Humans make choices daily, as small as choosing what flavor donut they want and as big as marriage. So how often do college students change their major? And how does that choice affect them?
If you are thinking of changing your major, you aren’t alone. In fact, around 80% of students change their major once. That’s a whopping 80 in 100 people who choose a different life path.
However, it does not stop there. The average college student will go on to change their major three times, if not more, over their academic career. This goes to show that a decision this big is much like a marriage.
You usually date people to find out what you like and don’t like in a person. College isn’t much different. Sometimes you might think that a major is right for you, and the magic falls apart when you start studying it.
Below we will discuss further the effects of changing your major, how to declare a major change, and entering college as an undeclared major.
Effects of changing your major
When college students change their major, they should be prepared to undergo the consequences and benefits that come with it. For instance, changing your major might result in having to stay an extra year. Is it something you are willing to do?
Furthermore, you might have to take more classes, which adds to your tuition. Can you cover all the costs? Will you need an additional student loan? These thoughts are all something you must reflect on prior to making your decision.
Staying on an additional year or two can burn a hole through your pocket. You might be wondering, “Can College Tuition Be Negotiated?” Learn all about it in my article.
In addition, the future you have been working towards will now shift to your new career choice. For instance, switching to the health field might require you to go to medical school and have years of residence. Is that a challenge you are willing to face?
It is no secret that a significant decision can cause stress, worry, and even anxiety, but talking to those around you can help.
Studying something you are passionate about should never feel like a burden, so you might have to prioritize your likes above the benefits of the career you choose.

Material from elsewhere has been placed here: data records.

@[simp] theorem State.count_now (s : State) (f : Counters → Counters) : (s.count f).now = s.now := rfl
@[simp] theorem State.count_grid (s : State) (f : Counters → Counters) : (s.count f).grid = s.grid := rfl
@[simp] theorem State.count_zones (s : State) (f : Counters → Counters) : (s.count f).zones = s.zones := rfl
@[simp] theorem State.count_request (s : State) (f : Counters → Counters) : (s.count f).request = s.request := rfl
@[simp] theorem State.count_windows (s : State) (f : Counters → Counters) : (s.count f).windows = s.windows := rfl
@[simp] theorem State.count_probe (s : State) (f : Counters → Counters) : (s.count f).probe = s.probe := rfl
@[simp] theorem State.count_pass (s : State) (f : Counters → Counters) : (s.count f).pass = s.pass := rfl
@[simp] theorem State.count_timebase (s : State) (f : Counters → Counters) : (s.count f).timebase = s.timebase := rfl
@[simp] theorem State.count_schedule (s : State) (f : Counters → Counters) : (s.count f).schedule = s.schedule := rfl
@[simp] theorem State.count_chains (s : State) (f : Counters → Counters) : (s.count f).chains = s.chains := rfl
@[simp] theorem State.count_claims (s : State) (f : Counters → Counters) : (s.count f).claims = s.claims := rfl
@[simp] theorem State.count_reports (s : State) (f : Counters → Counters) : (s.count f).reports = s.reports := rfl
@[simp] theorem State.count_thermal (s : State) (f : Counters → Counters) : (s.count f).thermal = s.thermal := rfl
@[simp] theorem State.count_picture (s : State) (f : Counters → Counters) : (s.count f).picture = s.picture := rfl
@[simp] theorem State.count_panel (s : State) (f : Counters → Counters) : (s.count f).panel = s.panel := rfl
@[simp] theorem State.count_system (s : State) (f : Counters → Counters) : (s.count f).system = s.system := rfl
@[simp] theorem State.count_counters (s : State) (f : Counters → Counters) : (s.count f).counters = f s.counters := rfl
@[simp] theorem State.count_pending (s : State) (f : Counters → Counters) : (s.count f).pending = s.pending := rfl

@[simp] theorem State.servePanel_now (s : State) : (s.servePanel).now = s.now := rfl
@[simp] theorem State.servePanel_grid (s : State) : (s.servePanel).grid = s.grid := rfl
@[simp] theorem State.servePanel_zones (s : State) : (s.servePanel).zones = s.zones := rfl
@[simp] theorem State.servePanel_request (s : State) : (s.servePanel).request = s.request := rfl
@[simp] theorem State.servePanel_windows (s : State) : (s.servePanel).windows = s.windows := rfl
@[simp] theorem State.servePanel_probe (s : State) : (s.servePanel).probe = s.probe := rfl
@[simp] theorem State.servePanel_pass (s : State) : (s.servePanel).pass = s.pass := rfl
@[simp] theorem State.servePanel_timebase (s : State) : (s.servePanel).timebase = s.timebase := rfl
@[simp] theorem State.servePanel_schedule (s : State) : (s.servePanel).schedule = s.schedule := rfl
@[simp] theorem State.servePanel_chains (s : State) : (s.servePanel).chains = s.chains := rfl
@[simp] theorem State.servePanel_claims (s : State) : (s.servePanel).claims = s.claims := rfl
@[simp] theorem State.servePanel_reports (s : State) : (s.servePanel).reports = s.reports := rfl
@[simp] theorem State.servePanel_thermal (s : State) : (s.servePanel).thermal = s.thermal := rfl
@[simp] theorem State.servePanel_picture (s : State) : (s.servePanel).picture = s.picture := rfl
@[simp] theorem State.servePanel_panel (s : State) : (s.servePanel).panel = s.panel.serve s.now := rfl
@[simp] theorem State.servePanel_system (s : State) : (s.servePanel).system = s.system := rfl
@[simp] theorem State.servePanel_counters (s : State) : (s.servePanel).counters = s.counters := rfl
@[simp] theorem State.servePanel_pending (s : State) : (s.servePanel).pending = s.pending := rfl

@[simp] theorem State.markHoldEnded_now (s : State) : (s.markHoldEnded).now = s.now := rfl
@[simp] theorem State.markHoldEnded_grid (s : State) : (s.markHoldEnded).grid = s.grid := rfl
@[simp] theorem State.markHoldEnded_zones (s : State) : (s.markHoldEnded).zones = s.zones := rfl
@[simp] theorem State.markHoldEnded_request (s : State) : (s.markHoldEnded).request = s.request := rfl
@[simp] theorem State.markHoldEnded_windows (s : State) : (s.markHoldEnded).windows = s.windows := rfl
@[simp] theorem State.markHoldEnded_probe (s : State) : (s.markHoldEnded).probe = s.probe := rfl
@[simp] theorem State.markHoldEnded_pass (s : State) : (s.markHoldEnded).pass = s.pass := rfl
@[simp] theorem State.markHoldEnded_timebase (s : State) : (s.markHoldEnded).timebase = s.timebase := rfl
@[simp] theorem State.markHoldEnded_schedule (s : State) : (s.markHoldEnded).schedule = s.schedule := rfl
@[simp] theorem State.markHoldEnded_chains (s : State) : (s.markHoldEnded).chains = s.chains := rfl
@[simp] theorem State.markHoldEnded_claims (s : State) : (s.markHoldEnded).claims = s.claims := rfl
@[simp] theorem State.markHoldEnded_reports (s : State) : (s.markHoldEnded).reports = s.reports := rfl
@[simp] theorem State.markHoldEnded_thermal (s : State) : (s.markHoldEnded).thermal = s.thermal := rfl
@[simp] theorem State.markHoldEnded_picture (s : State) : (s.markHoldEnded).picture = s.picture := rfl
@[simp] theorem State.markHoldEnded_panel (s : State) : (s.markHoldEnded).panel = ({ s.panel with holdEnded := true } : PanelPort).serve s.now := rfl
@[simp] theorem State.markHoldEnded_system (s : State) : (s.markHoldEnded).system = s.system := rfl
@[simp] theorem State.markHoldEnded_counters (s : State) : (s.markHoldEnded).counters = s.counters := rfl
@[simp] theorem State.markHoldEnded_pending (s : State) : (s.markHoldEnded).pending = s.pending := rfl

@[simp] theorem State.setTimebase_now (s : State) (tb : Timebase) : (s.setTimebase tb).now = s.now := rfl
@[simp] theorem State.setTimebase_grid (s : State) (tb : Timebase) : (s.setTimebase tb).grid = s.grid := rfl
@[simp] theorem State.setTimebase_zones (s : State) (tb : Timebase) : (s.setTimebase tb).zones = s.zones := rfl
@[simp] theorem State.setTimebase_request (s : State) (tb : Timebase) : (s.setTimebase tb).request = s.request := rfl
@[simp] theorem State.setTimebase_windows (s : State) (tb : Timebase) : (s.setTimebase tb).windows = s.windows := rfl
@[simp] theorem State.setTimebase_probe (s : State) (tb : Timebase) : (s.setTimebase tb).probe = s.probe := rfl
@[simp] theorem State.setTimebase_pass (s : State) (tb : Timebase) : (s.setTimebase tb).pass = s.pass := rfl
@[simp] theorem State.setTimebase_timebase (s : State) (tb : Timebase) : (s.setTimebase tb).timebase = tb := rfl
@[simp] theorem State.setTimebase_schedule (s : State) (tb : Timebase) : (s.setTimebase tb).schedule = s.schedule := rfl
@[simp] theorem State.setTimebase_chains (s : State) (tb : Timebase) : (s.setTimebase tb).chains = s.chains := rfl
@[simp] theorem State.setTimebase_claims (s : State) (tb : Timebase) : (s.setTimebase tb).claims = s.claims := rfl
@[simp] theorem State.setTimebase_reports (s : State) (tb : Timebase) : (s.setTimebase tb).reports = s.reports := rfl
@[simp] theorem State.setTimebase_thermal (s : State) (tb : Timebase) : (s.setTimebase tb).thermal = s.thermal := rfl
@[simp] theorem State.setTimebase_picture (s : State) (tb : Timebase) : (s.setTimebase tb).picture = s.picture := rfl
@[simp] theorem State.setTimebase_panel (s : State) (tb : Timebase) : (s.setTimebase tb).panel = s.panel := rfl
@[simp] theorem State.setTimebase_system (s : State) (tb : Timebase) : (s.setTimebase tb).system = s.system := rfl
@[simp] theorem State.setTimebase_counters (s : State) (tb : Timebase) : (s.setTimebase tb).counters = s.counters := rfl
@[simp] theorem State.setTimebase_pending (s : State) (tb : Timebase) : (s.setTimebase tb).pending = s.pending := rfl

@[simp] theorem State.beginFrame_now (s : State) : (s.beginFrame).now = s.now := rfl
@[simp] theorem State.beginFrame_grid (s : State) : (s.beginFrame).grid = s.grid := rfl
@[simp] theorem State.beginFrame_zones (s : State) : (s.beginFrame).zones = s.zones := rfl
@[simp] theorem State.beginFrame_request (s : State) : (s.beginFrame).request = s.request := rfl
@[simp] theorem State.beginFrame_windows (s : State) : (s.beginFrame).windows = s.windows := rfl
@[simp] theorem State.beginFrame_probe (s : State) : (s.beginFrame).probe = s.probe := rfl
@[simp] theorem State.beginFrame_pass (s : State) : (s.beginFrame).pass = s.pass := rfl
@[simp] theorem State.beginFrame_timebase (s : State) : (s.beginFrame).timebase = s.timebase.atFrameStart s.now := rfl
@[simp] theorem State.beginFrame_schedule (s : State) : (s.beginFrame).schedule = s.schedule := rfl
@[simp] theorem State.beginFrame_chains (s : State) : (s.beginFrame).chains = s.chains := rfl
@[simp] theorem State.beginFrame_claims (s : State) : (s.beginFrame).claims = s.claims := rfl
@[simp] theorem State.beginFrame_reports (s : State) : (s.beginFrame).reports = s.reports := rfl
@[simp] theorem State.beginFrame_thermal (s : State) : (s.beginFrame).thermal = s.thermal := rfl
@[simp] theorem State.beginFrame_picture (s : State) : (s.beginFrame).picture = s.picture := rfl
@[simp] theorem State.beginFrame_panel (s : State) : (s.beginFrame).panel = s.panel := rfl
@[simp] theorem State.beginFrame_system (s : State) : (s.beginFrame).system = s.system := rfl
@[simp] theorem State.beginFrame_counters (s : State) : (s.beginFrame).counters = s.counters := rfl
@[simp] theorem State.beginFrame_pending (s : State) : (s.beginFrame).pending = s.pending := rfl

@[simp] theorem State.moveClaims_now (s : State) (x : Claims) (b : Bool) : (s.moveClaims x b).now = s.now := rfl
@[simp] theorem State.moveClaims_grid (s : State) (x : Claims) (b : Bool) : (s.moveClaims x b).grid = s.grid := rfl
@[simp] theorem State.moveClaims_zones (s : State) (x : Claims) (b : Bool) : (s.moveClaims x b).zones = s.zones := rfl
@[simp] theorem State.moveClaims_request (s : State) (x : Claims) (b : Bool) : (s.moveClaims x b).request = s.request := rfl
@[simp] theorem State.moveClaims_windows (s : State) (x : Claims) (b : Bool) : (s.moveClaims x b).windows = s.windows := rfl
@[simp] theorem State.moveClaims_probe (s : State) (x : Claims) (b : Bool) : (s.moveClaims x b).probe = s.probe := rfl
@[simp] theorem State.moveClaims_pass (s : State) (x : Claims) (b : Bool) : (s.moveClaims x b).pass = s.pass := rfl
@[simp] theorem State.moveClaims_timebase (s : State) (x : Claims) (b : Bool) : (s.moveClaims x b).timebase = s.timebase := rfl
@[simp] theorem State.moveClaims_schedule (s : State) (x : Claims) (b : Bool) : (s.moveClaims x b).schedule = s.schedule := rfl
@[simp] theorem State.moveClaims_chains (s : State) (x : Claims) (b : Bool) : (s.moveClaims x b).chains = if b then s.chains.map fun ch => { ch with latched := false } else s.chains := rfl
@[simp] theorem State.moveClaims_claims (s : State) (x : Claims) (b : Bool) : (s.moveClaims x b).claims = x := rfl
@[simp] theorem State.moveClaims_reports (s : State) (x : Claims) (b : Bool) : (s.moveClaims x b).reports = s.reports := rfl
@[simp] theorem State.moveClaims_thermal (s : State) (x : Claims) (b : Bool) : (s.moveClaims x b).thermal = s.thermal := rfl
@[simp] theorem State.moveClaims_picture (s : State) (x : Claims) (b : Bool) : (s.moveClaims x b).picture = s.picture := rfl
@[simp] theorem State.moveClaims_panel (s : State) (x : Claims) (b : Bool) : (s.moveClaims x b).panel = s.panel := rfl
@[simp] theorem State.moveClaims_system (s : State) (x : Claims) (b : Bool) : (s.moveClaims x b).system = s.system := rfl
@[simp] theorem State.moveClaims_counters (s : State) (x : Claims) (b : Bool) : (s.moveClaims x b).counters = s.counters := rfl
@[simp] theorem State.moveClaims_pending (s : State) (x : Claims) (b : Bool) : (s.moveClaims x b).pending = s.pending := rfl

Recall that you are not alone. 1/3 of college students change their majors into something different than they had previously chosen. Life is all about that!
The first years of college
If you are starting your college career, you are working towards your Associate’s degree, meaning you will be taking general classes, such as math, science, and English, while introducing classes related to your major.
For instance, if you want to major in business, you could take an Intro to Marketing class or Advertisement. The first two years of college are where you can find yourself and choose your path.
Keep in mind that depending on how many credits you have towards your degree, you might not be allowed to change it, and you will be locked into that specific degree until you graduate. This might or might not apply to your college, but check to find out before it’s too late!
Declaring a major change
A lot of college students change their major; now, you are one of them. Once you have made your decision, you will most likely have to speak with your advisor.
The majority of colleges do not allow their students to change their majors without being in contact with an advisor. As soon as you decide on your major, make an appointment to see your college advisor and discuss the following steps.
Keep in mind that advisors have hundreds of students to deal with, so make the appointment as quickly as possible, as it might be weeks in advance.
Benefits of changing your major
Looking at the bright side, changing your major can have positive effects. You might find something you like better than what you originally started learning.
Moreover, you can continue to study your original major as a minor instead, allowing you to combine two things you like. You can also count it as experience in your resume.
College students change their majors quite often because they are supposed to figure out what they truly like. And what better way to do so than experiencing it firsthand?
Always remember that it is better to switch your major than find yourself unhappy in your career. Once you find the major that works for you, you won’t feel the need to change what you like.
If you need time to figure things out, you can always take a gap year to work a job and earn experience. Or to simply travel the world in hopes that inspiration will hit along the way.
Entering college as an undeclared major.
Most college applications ask applicants to choose their desired major to place them on the right track. Nevertheless, as previously mentioned, the first two years of college are more general areas of study and not related to your major.
Therefore, you can enter college as an “Undeclared Major” to give you time to find your way around. This gives you a total of four semesters to choose what you genuinely like to do.
In the meantime, you can speak to professors or students in the fields you might be curious about. Speaking to advisors can help you understand what kinds of classes you will be taking and what possible careers it might lead to.
Being an undecided major can have its disadvantages. For instance, instead of spreading your difficult classes around, you might have to take them all at once.
Summer terms and additional courses online might also have to be part of your plan if you do not want to fall behind. It isn’t an easy task, but it will give you more time to plan and figure out what you want.
Yes, plenty of college students change their majors. Some even enter college with Undeclared Majors. Only time and experience will tell what you genuinely wish to work towards.
You are not alone. Look around campus; the majority of the students around you have also felt, or feel, like you. Don’t stress about it too much, as making a lifelong decision is not meant to be easy. Choose wisely.